# Negril.com Message Board Forums > Negril Message Board >  Drifters Boardie Meeting, Sun Afternoon, Feb 19th???

## ukran1ans

Anyone wanna meet up at Drifters for a boardie meeting next Sun Afternoon, the 19th (I'll be the big dude in white baseball cap)?

----------


## takinitslow

I am in that's a perfect walk from the White Sands

----------


## IRIEchic

I'm in! I'll be the brown-skinned gurl with long locs  :Smile:

----------


## rocknrollfarmer

What time???

----------


## Rastatman

Could possibly make it. What time. That's the biggie!

----------


## jamaicarob

Lisa and i are in, i have a Jamaican flag tattoo on my upper right arm,i will bring a crew also, very soon come

----------


## AandE

Depending on the time we Allan and Elizabeth plus a friend will likely come.

----------


## Prism

Christy & John think it sounds like a plan

----------


## rocknrollfarmer

Respectfully......We have a busy day that day.....What time please?  Moving day.

----------


## jamaicarob

how about 2 ish, very soon come

----------


## Rastatman

2 sounds good for us.

----------


## Monty&Melo

We are in, I  have a matching tattoo to Jamaica Rob.  I'm better looking than him though  :Smile:   and I'll have my shirt on.  Gotta keep my beer gut covered up.

----------


## rocknrollfarmer

Cool....2 o clock sounds good. Sorry If I sounded too demanding...Been on edge lately. Lots of stuff going on.{USA} Things are looking up though. 3 days before coming to our "happy" place. Wife finished packing, probably too many clothes. We'll see. See you on the 19th. Drifter's. My wife is really pretty. I have a big nose, kinda funny lookin', and a somewhat beer gut. No tattoos.  Peace.   Todd & Deb

----------


## Momthor3

Oh Todd  you are too hard on yourself!!! He's the guy with the perma smile!!      I wouldn't miss it !!!   I'm tagging along with Jamaicarob and Lisa !!!

----------


## reps

> Anyone wanna meet up at Drifters for a boardie meeting next Sun Afternoon, the 19th (I'll be the big dude in white baseball cap)?


Count me in i will be there 2pm

----------


## ukran1ans

> I am in that's a perfect walk from the White Sands


I'll walk with you since I'm staying there too! LOL.

----------


## ukran1ans

> What time???


Well I think the music starts around 2pm, So I figure I'll be there around then...

----------


## ukran1ans

Ok, Look for long hair, various tattoos, various smiles, various beer bellies... Got it!

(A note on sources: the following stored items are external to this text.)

-- ==== Sys2Proof/Syntax.lean ====
section
/-! DEFINITION. The transactions of the block: one constructor per row of spec/opcode_table.json (30_encoding.md R100 to R102). -/

namespace Sys2Proof

/-- A transaction the driver issues at the block's ports (R100). `RD` ignores the value byte of its word and `RESET` its low
24 bits (R101), so neither carries an operand. -/
inductive Instr where
  /-- `RD LCDC` (R140) -/
  | rdLcdc
  /-- `WR LCDC, val` (R141) -/
  | wrLcdc (val : Byte)
  /-- `RD STAT` (R142) -/
  | rdStat
  /-- `WR STAT, val` (R143) -/
  | wrStat (val : Byte)
  /-- `RD SCY` (R144) -/
  | rdScy
  /-- `WR SCY, val` (R145) -/
  | wrScy (val : Byte)
  /-- `RD SCX` (R146) -/
  | rdScx
  /-- `WR SCX, val` (R147) -/
  | wrScx (val : Byte)
  /-- `RD LY` (R148) -/
  | rdLy
  /-- `WR LY, val` (R149) -/
  | wrLy (val : Byte)
  /-- `RD LYC` (R150) -/
  | rdLyc
  /-- `WR LYC, val` (R151) -/
  | wrLyc (val : Byte)
  /-- `RD DMA` (R240) -/
  | rdDma
  /-- `WR DMA, val` (R241) -/
  | wrDma (val : Byte)
  /-- `RD BGP` (R211) -/
  | rdBgp
  /-- `WR BGP, val` (R212) -/
  | wrBgp (val : Byte)
  /-- `RD OBP0` (R213) -/
  | rdObp0
  /-- `WR OBP0, val` (R214) -/
  | wrObp0 (val : Byte)
  /-- `RD OBP1` (R215) -/
  | rdObp1
  /-- `WR OBP1, val` (R216) -/
  | wrObp1 (val : Byte)
  /-- `RD WY` (R152) -/
  | rdWy
  /-- `WR WY, val` (R153) -/
  | wrWy (val : Byte)
  /-- `RD WX` (R154) -/
  | rdWx
  /-- `WR WX, val` (R155) -/
  | wrWx (val : Byte)
  /-- `RD HDMA1` (R255) -/
  | rdHdma1
  /-- `WR HDMA1, val` (R256) -/
  | wrHdma1 (val : Byte)
  /-- `RD HDMA2` (R257) -/
  | rdHdma2
  /-- `WR HDMA2, val` (R258) -/
  | wrHdma2 (val : Byte)
  /-- `RD HDMA3` (R259) -/
  | rdHdma3
  /-- `WR HDMA3, val` (R260) -/
  | wrHdma3 (val : Byte)
  /-- `RD HDMA4` (R261) -/
  | rdHdma4
  /-- `WR HDMA4, val` (R262) -/
  | wrHdma4 (val : Byte)
  /-- `RD HDMA5` (R253) -/
  | rdHdma5
  /-- `WR HDMA5, val` (R254) -/
  | wrHdma5 (val : Byte)
  /-- `RD BCPS` (R204) -/
  | rdBcps
  /-- `WR BCPS, val` (R205) -/
  | wrBcps (val : Byte)
  /-- `RD BCPD` (R206) -/
  | rdBcpd
  /-- `WR BCPD, val` (R207) -/
  | wrBcpd (val : Byte)
  /-- `RD OCPS` (R208) -/
  | rdOcps
  /-- `WR OCPS, val` (R209) -/
  | wrOcps (val : Byte)
  /-- `RD OCPD` (R217) -/
  | rdOcpd
  /-- `WR OCPD, val` (R210) -/
  | wrOcpd (val : Byte)
  /-- `TICK n` (R266): `n` is a natural number of cycles, without bound (30_encoding.md R126). -/
  | tick (n : Nat)
  /-- `RESET` (R370) -/
  | reset
deriving DecidableEq, Repr

end Sys2Proof
end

Also... I figure I'm getting in later Sat, 5pmish and I'm thinking of hitting the 'Fun Holiday Beach Resort' Beach Party (all you can eat and drink for $25) that starts at 7pm. Anyone ever do that gig? Anyone else showing up?

----------


## IRIEchic

> Ok, Look for long hair, various tattoos, various smiles, various beer bellies... Got it!

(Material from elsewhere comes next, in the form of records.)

-- ==== Sys2Proof/Machine/Core.lean ====
section
/-! DEFINITION. The machine behind the host's interface. -/

def Sys2Proof.core : Host.Core :=
  { State   := Sys2Proof.Machine.State
    Fault   := Sys2Proof.Machine.Fault
    Refusal := Sys2Proof.Machine.Refusal
    step    := Sys2Proof.Machine.step
    reset   := Sys2Proof.Machine.State.reset }
end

You forgot the brown skinned one  :Smile:

----------


## Todd

Sounds like a partay!  We be there.

----------


## ukran1ans

> You forgot the brown skinned one


Oops... MY BAD!!!

----------


## KitchenBeeotch

> You forgot the brown skinned one


Haha!  We'll try to be there too.  I'll be the RED skinned one since this will be the 1st day my body will see the sun in months.

----------


## SoloTraveller

First day for us. Will probably pop in while walking the beach

----------


## NikkiB

Count us in too! That Fun Holiday nite also sounds interesting...

----------


## bostonguy823

Fun holiday is a cool place... just know that the 'all you can drink' is red stripe draft and limited selection... not a deal breaker for all but could be for some ... I personally don't want a 10 oz beer in a plastic cup... it can be hit or miss...

----------


## Rob

Since Heineken bought D&G from Diego, the quality of all the products has been raised. The Red Stripe draft is excellent and the draft dispensers are cleaned and serviced on a bi-weekly basis island wide to maintain the taste.

This is also why you are getting actual imported Red Stripe now and not the Diego "Jamaican style" swill any more! Big up to Heineken for there dedication to beer.

Hooray Beer! (grin)

----------


## bostonguy823

That's good news, rob.... been quite a few years since I've had a decent draft .... then again, haven't tried it in quite a few years, either

----------


## ukran1ans

> Fun holiday is a cool place... just know that the 'all you can drink' is red stripe draft and limited selection... not a deal breaker for all but could be for some ... I personally don't want a 10 oz beer in a plastic cup... it can be hit or miss...


Actually, all I drink when I hit other bars is Red Stripe (had scary incident with the local white rum a few years back where I didn't know how the hell I got back to my room, so I just drink Stripes now, so I always know what I'm getting.. lol), so that'll work fine for me! But thanx for the tip!

----------


## ukran1ans

> Since Heineken bought D&G from Diego, the quality of all the products has been raised. The Red Stripe draft is excellent and the draft dispensers are cleaned and serviced on a bi-weekly basis island wide to maintain the taste.
> 
> This is also why you are getting actual imported Red Stripe now and not the Diego "Jamaican style" swill any more! Big up to Heineken for there dedication to beer.
> 
> Hooray Beer! (grin)


Hey Rob, I see that you chimed in... that mean you and Lisa are making a showing next Sunday?

----------


## jamaicarob

we hope to see them there, and at Red Dragon as well, very soon come

----------


## Bnewb

> Hey Rob, I see that you chimed in... that mean you and Lisa are making a showing next Sunday?





> we hope to see them there, and at Red Dragon as well, very soon come


Absolutely would *love* to see you all!

----------